▶ **Required action**:
The output is the lines below from the one with "if bitOf v 0 ∧ ¬" through the one with "else if off = 0x24", both included, printed exactly and with no other line.

[[ Data section, beginning ]]

-- ==== Sys2Proof/Machine/RegWrite.lean ====
section
/-!
DEFINITION. Register writes as the host makes them (chapter 03): the windows and their aliases (R41 to R50), strobes and status
flags (R47, R48), and the registers whose write acts: the NVMe block with its doorbells, the mailbox doorbell, the MSI-X table.
-/
namespace Sys2Proof.Machine

open Sys2Proof

/-- A write of a dword of function f's MSI-X table: address and data are held, the mask bit of the vector control word masks
or unmasks (R105, R111). The pending bits are read-only. -/
def msixWrite (f off : Nat) (v : W32) (s : State) : State :=
  if ¬ fnPresent s f ∨ fnVectors s f ≤ off / 16 ∨ 0x1000 ≤ off ∨ ¬ coreOn s then s
  else if off % 16 ≠ 12 then modFn f (fun fn => { fn with msix := tset 0 fn.msix (off / 4) v, msixOn := true }) s
  else if bitOf v 0 then modFn f (fun fn => { fn with unmasked := rmNat (off / 16) fn.unmasked, msixOn := true }) s
  else msiUnmask f (off / 16) s

/-- The self-tests of a SELFTEST that the doorbell register starts: their outcome is open (log 6). -/
def openTest (s : State) : SelfTest :=
  let b := freeBitsAt 18 s
  { romOk := b.getLsbD 0, gcmOk := (List.range 8).map fun i => b.getLsbD (i + 1),
    katOk := (List.range 8).map fun i => b.getLsbD (i + 9), noiseOk := b.getLsbD 17 }

/-- A write of 1 to MBX_DOORBELL.RING while STATE is not BUSY (R89): the command that the registers hold starts. -/
def ringHeld (s : State) : State :=
  let cmd := regGet s 0x20000
  let r : MbxReq := { args := [], buf := none, notify := bitOf cmd 18, epoch := bitOf cmd 17, force := bitOf cmd 16, rsvd := (tget 0 s.rsv 0x20000).extractLsb' 19 13 }
  if fld cmd 15 0 = 0x0902 then ring 0x0902 r [] (some (openTest s)) mbxBody (freeNext s)
  else ring (fld cmd 15 0) r [] none mbxBody s

/-- Status flags: cleared by 1 through the clear alias only (R47). -/
def flagClear (off : Nat) (v : W32) (s : State) : State :=
  if off = 0x10300 then (if bitOf v 31 then gatedClear s else s)
  else if off = 0x10250 then (if bitOf v 1 then { s with psaveFail := false } else s)
  else if off = 0x90008 then (if bitOf v 31 then { s with sram := { s.sram with ueValid := false } } else s)
  else if off = 0xA0008 then (if bitOf v 29 then { s with flt := { s.flt with mismatch := false } } else s)
  else if off = 0xB0004 then
    (if bitOf v 28 then
      let t := regFld s 0xB0000 9 0
      { s with mig := { s.mig with dlog := tset {} s.mig.dlog t { (tget {} s.mig.dlog t) with ovf := false } } }
     else s)
  else s

/-- Strobes and write-only words at the normal offset (R48). -/
def strobe (off : Nat) (v : W32) (s : State) : State :=
  if off = 0x10104 then (if bitOf v 0 then wvSnap .top s else s)
  else if off = 0x10244 then (if bitOf v 0 then paceClr 8 s else s)
  else if 0x10410 ≤ off ∧ off ≤ 0x1043C ∧ off % 4 = 0 then
    { s with co := { s.co with resp := tset 0 s.co.resp ((off - 0x10410) / 4) v } }
  else if off = 0x10440 then coAuthWrite v s
  else if off = 0x20060 then (if bitOf v 0 ∧ s.mbx.st ≠ .busy then ringHeld s else s)
  else if off = 0x200A8 then (if bitOf v 0 then rejClr s else s)
  else if 0x40010 ≤ off ∧ off ≤ 0x4002C ∧ off % 4 = 0 then keyWord ((off - 0x40010) / 4) v s
  else if off = 0x40040 then (if bitOf v 0 then keyCommitOp (bitOf v 1) s else s)
  else if off = 0x80064 then (if bitOf v 0 then rankTrainAll s else s)
  else if 0x100000 ≤ off ∧ off < 0x900000 then
    let b := off % 0x100000 / 0x10000
    let k := (off - 0x100000) / 0x100000
    if b = 0 ∧ off % 0x10000 = 0x44 then (if bitOf v 0 then paceClr k s else s)
    else if 4 ≤ b ∧ b ≤ 11 ∧ off % 0x10000 = 4 then (if bitOf v 0 then chanTrain (k * 8 + (b - 4)) s else s)
    else s
  else s

/-- Fields of type rw of the registers that a write affects beyond storing them. -/
def rwEffect (al : RegAlias) (off : Nat) (v : W32) (s : State) : State :=
  if off = 0x10100 then wvSelect .top ((aliasWord al (w32 s.wvTop.sel.toNat) v).setWidth 16) s
  else if off = 0x10200 then paceCtrlWrite al v s
  else if off = 0x10204 ∨ off = 0x10208 then paceLatch (regWrite s al off v)
  else if 0x20000 ≤ off ∧ off < 0x30000 then mbxRegWrite al off v s
  else if off = 0x40000 then keySelect al v s
  else if off = 0x60028 then
    let s' := regWrite s al off v
    if regGet s' off = regGet s off then s' else witness s'
  else if off = 0x70120 then fltcWrite al v s
  else if off = 0x80004 then mapCtrlWrite al v s
  else if off = 0x80060 then refCtrlWrite (regWrite s al off v)
  else regWrite s al off v

/-- The entry that a submission queue holds in host memory, where only its doorbell is written: what it is, is open (log 6). -/
def openSqe (s : State) (i : Nat) : Sqe :=
  let b := (Config.freeBits 512 (s.freeCtr + i)).toNat
  let d (k : Nat) : W32 := w32 (b / 2 ^ (32 * k))
  { cid := (d 0).toNat / 65536, opc := (d 0).toNat % 256, nsid := (d 1).toNat, cdw10 := d 10, cdw11 := d 11, cdw12 := d 12, cdw13 := d 13,
    cdw14 := d 14, cdw15 := d 15, mptr := b / 2 ^ 128 % 2 ^ 64, segs := [], data := [] }

/-- A doorbell register written (R41, R49): the tail of submission queue q, whose new entries are then open, or the head of
completion queue q. -/
def doorbellWrite (f i : Nat) (v : W32) (s : State) : State :=
  let q := i / 2
  let n := fld v 15 0
  if i % 2 = 1 then cqHead f q n s
  else match sqOf s f q with
    | none => s
    | some sq =>
      let k := (n + sq.size - (sq.head + sq.subs.length) % sq.size) % sq.size
      sqTail f q n ((List.range k).map (openSqe s)) { s with freeCtr := s.freeCtr + k }

/-- CC written (R71, R79, R101): EN rising or falling is an enable or a controller reset; the other fields are stored. -/
def ccWrite (f : Nat) (v : W32) (s : State) : State :=
  let fn := fnOf s f
  let s := modFn f (fun fn => { fn with cc := putFld (putFld v 13 11 0) 0 0 0 }) s
  let on := fn.en || fn.enHeld
  if bitOf v 0 ∧ ¬ on then ctrlEnable f (v.extractLsb' 11 3) s
  else if ¬ bitOf v 0 ∧ on then ctrlReset f s
  else s

/-- A write in the NVMe block of function f, at the offsets that NVMe 2.1 gives (R41, R49, R79, R124; log 31): CC, NSSR on the PF,
the doorbells, and AQA, ASQ and ACQ while CC.EN is 0. -/
def nvmeWrite (f off : Nat) (v : W32) (s : State) : State :=
  let put (b : BitVec 64) (hi : Bool) : BitVec 64 :=
    BitVec.ofNat 64 (if hi then v.toNat * 2 ^ 32 + b.toNat % 2 ^ 32 else b.toNat / 2 ^ 32 * 2 ^ 32 + v.toNat / 4096 * 4096)
  if off = 0x14 then ccWrite f v s
  else if off = 0x20 then (if f = 0 ∧ v = 0x4E564D65 then nssReset s else s)
  else if 0x1000 ≤ off ∧ off ≤ 0x1204 ∧ off % 4 = 0 then doorbellWrite f ((off - 0x1000) / 4) v s
  else if (fnOf s f).en then s
  else if off = 0x24 then modFn f (fun fn => { fn with aqa := v &&& 0x0FFF0FFF }) s
  else if off = 0x28 ∨ off = 0x2C then modFn f (fun fn => { fn with asq := put fn.asq (off = 0x2C) }) s
  else if off = 0x30 ∨ off = 0x34 then modFn f (fun fn => { fn with acq := put fn.acq (off = 0x34) }) s
  else s

/-- A write in the Control window (R41 to R48, R52, R63). With the core domain off, a write that meets a gated block is recorded
(R64, R97); inside a gated block a reserved offset is met as R63 and R64 give, not as R42 (DESIGN CHOICE, log 90). -/
def controlWrite (al : RegAlias) (off : Nat) (v : W32) (s : State) : State :=
  if ¬ coreOn s then (if blockGated s off then gatedRecord .host true (aliasOff al off) s else s)
  else if ¬ topServed s then s
  else if off < 0x10000 then (if al = .normal then nvmeWrite 0 off v s else s)
  else if blockGated s off then gatedRecord .host true (aliasOff al off) s
  else if 0x30000 ≤ off ∧ off < 0x40000 then (if aonHas (off - 0x30000) then aonPost ⟨off, al, v⟩ s else s)
  else
    let s := rwEffect al off v s
    if al = .normal then strobe off v s else if al = .clearBits then flagClear off v s else s

/-- A write in the Tenant window of VF f: its controller registers and its wide-value window (R49, R50); it has no
aliases. -/
def tenantWrite (f off : Nat) (v : W32) (s : State) : State :=
  if ¬ wvServed s (.vf f) then s
  else if off < 0x1208 then nvmeWrite f off v s
  else if off = 0x8100 then wvSelect (.vf f) (v.setWidth 16) s
  else if off = 0x8104 then (if bitOf v 0 then wvSnap (.vf f) s else s)
  else s

/-- A write through an alias to a register (R45). -/
def execRegisterWrite (w : Window) (al : RegAlias) (off : Nat) (v : W32) (s : State) : Outcome State Fault Refusal :=
  match w with
  | .control => .next (controlWrite al off v s)
  | .tenant f => .next (tenantWrite f off v s)
  | .msix f => .next (msixWrite f off v s)

end Sys2Proof.Machine
end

[[ Data section, end ]]

▶ **Task output**:
  if bitOf v 0 ∧ ¬ on then ctrlEnable f (v.extractLsb' 11 3) s
  else if ¬ bitOf v 0 ∧ on then ctrlReset f s
  else s

/-- A write in the NVMe block of function f, at the offsets that NVMe 2.1 gives (R41, R49, R79, R124; log 31): CC, NSSR on the PF,
the doorbells, and AQA, ASQ and ACQ while CC.EN is 0. -/
def nvmeWrite (f off : Nat) (v : W32) (s : State) : State :=
  let put (b : BitVec 64) (hi : Bool) : BitVec 64 :=
    BitVec.ofNat 64 (if hi then v.toNat * 2 ^ 32 + b.toNat % 2 ^ 32 else b.toNat / 2 ^ 32 * 2 ^ 32 + v.toNat / 4096 * 4096)
  if off = 0x14 then ccWrite f v s
  else if off = 0x20 then (if f = 0 ∧ v = 0x4E564D65 then nssReset s else s)
  else if 0x1000 ≤ off ∧ off ≤ 0x1204 ∧ off % 4 = 0 then doorbellWrite f ((off - 0x1000) / 4) v s
  else if (fnOf s f).en then s
  else if off = 0x24 then modFn f (fun fn => { fn with aqa := v &&& 0x0FFF0FFF }) s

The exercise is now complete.